Snuggle up: Hugs may help lower blood pressure


WASHINGTON -- A snuggle can help lower blood pressure and reduce stress, a new study suggests. Researchers theorize that a pause and cuddle suppress stress hormones and release oxytocin, a hormone associated with maternal love.

The study of 38 couples measured blood pressure, stress levels and oxytocin before and after they discussed a happy moment together, watched five minutes of a romantic film and shared a 20-second hug.

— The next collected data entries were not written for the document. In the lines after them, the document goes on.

theorem carryMask_toNat {k : Nat} (h : k ≤ 16) : (carryMask k).toNat = 2 ^ k - 1 := by
  have : 2 ^ k ≤ 2 ^ 16 := Nat.pow_le_pow_right (by omega) h
  simp only [carryMask, BitVec.toNat_ofNat]
  rw [Nat.mod_eq_of_lt]
  have := Nat.two_pow_pos k
  omega

theorem and_carryMask_toNat (c : BitVec 16) {k : Nat} (h : k ≤ 16) : (c &&& carryMask k).toNat = c.toNat % 2 ^ k := by
  rw [BitVec.toNat_and, carryMask_toNat h, Nat.and_two_pow_sub_one_eq_mod]

/-- Cutting a list at `n` bits: the value above and the value below. -/
theorem bitsValue_take_drop (l : List Bool) (n : Nat) :
    bitsValue (l.take n) = bitsValue l / 2 ^ (l.length - n) ∧ bitsValue (l.drop n) = bitsValue l % 2 ^ (l.length - n) := by
  have hsplit : bitsValue l = bitsValue (l.take n) * 2 ^ (l.length - n) + bitsValue (l.drop n) := by
    conv_lhs => rw [← List.take_append_drop n l, bitsValue_append, List.length_drop]
  have hlt : bitsValue (l.drop n) < 2 ^ (l.length - n) := by
    have := bitsValue_lt (l.drop n)
    rwa [List.length_drop] at this
  have hpos := Nat.two_pow_pos (l.length - n)
  constructor
  · rw [hsplit, Nat.add_comm, Nat.add_mul_div_right _ _ hpos, Nat.div_eq_of_lt hlt, Nat.zero_add]
  · rw [hsplit, Nat.add_comm, Nat.add_mul_mod_self_right, Nat.mod_eq_of_lt hlt]

/-- `cutGroups`: the whole groups of what the carry holds; the carry keeps the rest. -/
theorem cutGroups_spec {n : Nat} (hn : 0 < n) :
    ∀ (fuel : Nat) (d : Datapath) (r : List Bool), Carries d r → r.length ≤ 16 → r.length ≤ fuel →
      (cutGroups n fuel d).1 = whole n r ∧ Carries (cutGroups n fuel d).2 (rest n r) ∧
        OnlyCarry d (cutGroups n fuel d).2
  | 0, d, r, hc, _, hf => by
    have : r = [] := List.length_eq_zero_iff.1 (by omega)
    subst this
    refine ⟨?_, ?_, OnlyCarry.refl d⟩
    · simp [cutGroups, whole, elements]
    · simpa [cutGroups, rest] using hc
  | fuel + 1, d, r, hc, h16, hf => by
    simp only [cutGroups, hc.2]
    by_cases h : n ≤ r.length
    · rw [if_pos h]
      have htd := bitsValue_take_drop r n
      let d' : Datapath :=
        { d with cn := BitVec.ofNat 5 (r.length - n), c := d.c &&& carryMask (r.length - n) }
      have hc' : Carries d' (r.drop n) := by
        constructor
        · simp only [d']
          rw [and_carryMask_toNat _ (by omega), hc.1, htd.2]
        · simp only [d', BitVec.toNat_ofNat, List.length_drop]
          omega
      obtain ⟨h1, h2, h3⟩ := cutGroups_spec hn fuel d' (r.drop n) hc' (by simp; omega) (by simp; omega)
      refine ⟨?_, ?_, ?_⟩
      · rw [whole_cons hn h]
        refine congrArg₂ List.cons ?_ h1
        apply BitVec.eq_of_toNat_eq
        rw [BitVec.toNat_setWidth, BitVec.toNat_ushiftRight, hc.1, Nat.shiftRight_eq_div_pow, BitVec.toNat_ofNat,
          htd.1]
      · rw [rest_drop hn h]; exact h2
      · exact OnlyCarry.trans (d' := d') rfl h3
    · rw [if_neg h]
      refine ⟨(whole_eq_nil (by omega)).symm, ?_, OnlyCarry.refl d⟩
      rw [rest_eq_self (by omega)]; exact hc

/-- Shifting a value of `k` bits into C, as long as C has room. -/
theorem shift_or_toNat {k : Nat} (c : BitVec 16) (v : BitVec k) {r : List Bool} (hc : c.toNat = bitsValue r)
    (h : r.length + k ≤ 16) : ((c <<< k) ||| v.setWidth 16).toNat = bitsValue (r ++ bitsOf v) := by
  have hr := bitsValue_lt r
  have hv : v.toNat < 2 ^ k := v.isLt
  have hk : 2 ^ k ≤ 2 ^ 16 := Nat.pow_le_pow_right (by omega) (by omega)
  have hprod : bitsValue r * 2 ^ k < 2 ^ 16 :=
    calc bitsValue r * 2 ^ k < 2 ^ r.length * 2 ^ k := Nat.mul_lt_mul_of_pos_right hr (Nat.two_pow_pos k)
      _ = 2 ^ (r.length + k) := (pow_add _ _ _).symm
      _ ≤ 2 ^ 16 := Nat.pow_le_pow_right (by omega) h
  rw [BitVec.toNat_or, BitVec.toNat_shiftLeft, BitVec.toNat_setWidth, hc, bitsValue_append, bitsOf_length,
    bitsValue_bitsOf, Nat.mod_eq_of_lt (Nat.lt_of_lt_of_le hv hk), Nat.shiftLeft_eq, Nat.mod_eq_of_lt hprod,
    Nat.mul_comm, Nat.two_pow_add_eq_or_of_lt hv]

/-- `shiftIn`: the carry holds the byte's bits after its own. -/
theorem shiftIn_spec {d : Datapath} {r : List Bool} (b : Byte) (hc : Carries d r) (h : r.length ≤ 8) :
    Carries (shiftIn b d) (r ++ bitsOf b) := by
  constructor
  · exact shift_or_toNat d.c b hc.1 (by omega)
  · simp only [shiftIn, BitVec.toNat_add, hc.2, List.length_append, bitsOf_length]
    simp
    omega

/-- `pack_byte` (40_datapath.md R105): the whole groups of the carry's bits and the byte's; the carry keeps the rest. -/
theorem packByte_spec {n : Nat} (hn : 0 < n) {d : Datapath} {r : List Bool} (b : Byte) (hc : Carries d r)
    (h : r.length ≤ 8) :
    (packByte n b d).1 = whole n (r ++ bitsOf b) ∧ Carries (packByte n b d).2 (rest n (r ++ bitsOf b)) ∧
      OnlyCarry d (packByte n b d).2 := by
  have hs := shiftIn_spec b hc h
  obtain ⟨h1, h2, h3⟩ :=
    cutGroups_spec hn (shiftIn b d).cn.toNat (shiftIn b d) _ hs (by simp; omega) (Nat.le_of_eq hs.2.symm)
  exact ⟨h1, h2, OnlyCarry.trans (d' := shiftIn b d) rfl h3⟩

/-- `unpack_symbol` (40_datapath.md R108): the whole bytes of the carry's bits and the symbol's, at most one; the carry
keeps the rest. -/
theorem unpackSymbol_spec {n : Nat} (hn : n ≤ 8) {d : Datapath} {r : List Bool} (v : BitVec n) (hc : Carries d r)
    (h : r.length < 8) :
    (unpackSymbol v d).1 = whole 8 (r ++ bitsOf v) ∧ Carries (unpackSymbol v d).2 (rest 8 (r ++ bitsOf v)) ∧
      OnlyCarry d (unpackSymbol v d).2 := by
  have hv := shift_or_toNat d.c v hc.1 (show r.length + n ≤ 16 by omega)
  have hcn : (d.cn + BitVec.ofNat 5 n).toNat = (r ++ bitsOf v).length := by
    rw [BitVec.toNat_add, hc.2, BitVec.toNat_ofNat, List.length_append, bitsOf_length]
    omega
  have hlen : (r ++ bitsOf v).length ≤ 15 := by simp; omega
  simp only [unpackSymbol, hcn]
  by_cases h8 : 8 ≤ (r ++ bitsOf v).length
  · rw [if_pos h8]
    have htd := bitsValue_take_drop (r ++ bitsOf v) 8
    refine ⟨?_, ⟨?_, ?_⟩, rfl⟩
    · rw [whole_cons (by omega) h8, whole_eq_nil (by rw [List.length_drop]; omega)]
      refine congrArg (· :: []) ?_
      apply BitVec.eq_of_toNat_eq
      rw [BitVec.toNat_setWidth, BitVec.toNat_ushiftRight, hv, Nat.shiftRight_eq_div_pow, BitVec.toNat_ofNat, htd.1]
    · show (_ &&& carryMask _).toNat = _
      rw [and_carryMask_toNat _ (by omega), hv, rest_drop (by omega) h8,
        rest_eq_self (by rw [List.length_drop]; omega), htd.2]
    · rw [rest_length, BitVec.toNat_ofNat]
      omega
  · rw [if_neg h8]
    refine ⟨(whole_eq_nil (by omega)).symm, ⟨?_, ?_⟩, rfl⟩
    · rw [rest_eq_self (by omega)]; exact hv
    · rw [rest_eq_self (by omega)]; exact hcn

/-- `flush_group` (40_datapath.md R107): the bits held, zero-filled below, as the element after the whole ones. -/
theorem flushGroup_spec {n : Nat} (hn : n ≤ 8) {d : Datapath} {r : List Bool} (hc : Carries d r) (h : r.length < n) :
    (flushGroup n d).1 = (if r = [] then none else some (element n r 0)) ∧ Carries (flushGroup n d).2 [] ∧
      OnlyCarry d (flushGroup n d).2 := by
  unfold flushGroup
  by_cases hz : d.cn = 0
  · rw [if_pos hz]
    have hr : r = [] := by
      have := hc.2
      rw [hz] at this
      exact List.length_eq_zero_iff.1 this.symm
    subst hr
    exact ⟨by simp, hc, OnlyCarry.refl d⟩
  · rw [if_neg hz]
    have hr : r ≠ [] := by
      rintro rfl
      apply hz
      apply BitVec.eq_of_toNat_eq
      simpa using hc.2
    rw [if_neg hr]
    refine ⟨congrArg some ?_, ⟨rfl, rfl⟩, rfl⟩
    have hl : ((List.range n).map fun j => r.getD (0 * n + j) false) = r ++ List.replicate (n - r.length) false := by
      apply List.ext_getElem
      · simp; omega
      · intro j h1 h2
        by_cases hj : j < r.length
        · simp [hj, List.getElem_append_left hj]
        · simp [hj, List.getElem_append_right (Nat.not_lt.1 hj)]
    rw [element_eq, hl, bitsValue_append, List.length_replicate, bitsValue_replicate_false, Nat.add_zero]
    apply BitVec.eq_of_toNat_eq
    have hlt : bitsValue r * 2 ^ (n - r.length) < 2 ^ n := by
      calc bitsValue r * 2 ^ (n - r.length) < 2 ^ r.length * 2 ^ (n - r.length) :=
            Nat.mul_lt_mul_of_pos_right (bitsValue_lt r) (Nat.two_pow_pos _)
        _ = 2 ^ n := by rw [← pow_add]; congr 1; omega
    have h16 : 2 ^ n ≤ 2 ^ 16 := Nat.pow_le_pow_right (by omega) (by omega)
    rw [BitVec.toNat_setWidth, BitVec.toNat_shiftLeft, hc.2, hc.1, Nat.shiftLeft_eq,
      Nat.mod_eq_of_lt (Nat.lt_of_lt_of_le hlt h16), BitVec.toNat_ofNat]

end Sys2Proof.Machine
end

The result, according to an article in the journal Psychosomatic Medicine, was lower levels of the stress hormones cortisol and norepinephrine and higher levels of oxytocin in both men and women. Those shifts all contribute to cardiac health.

Women were found to be more responsive to warm partner contact. Dr. Karen Grewen, a psychiatrist at the University of North Carolina at Chapel Hill and lead researcher, said oxytocin and the female reproductive hormone estrogen are closely related, which may be why women were more responsive than men were.

The researchers theorized that beneficial hormonal shifts stimulated by mellow romance are a health benefit of marriage. Conversely, the shifts may help explain why divorce is linked to increased mortality.

While the sample size was adequate to show a role for oxytocin, it was too small to suggest causation, Grewen said. The study also lacked a control group.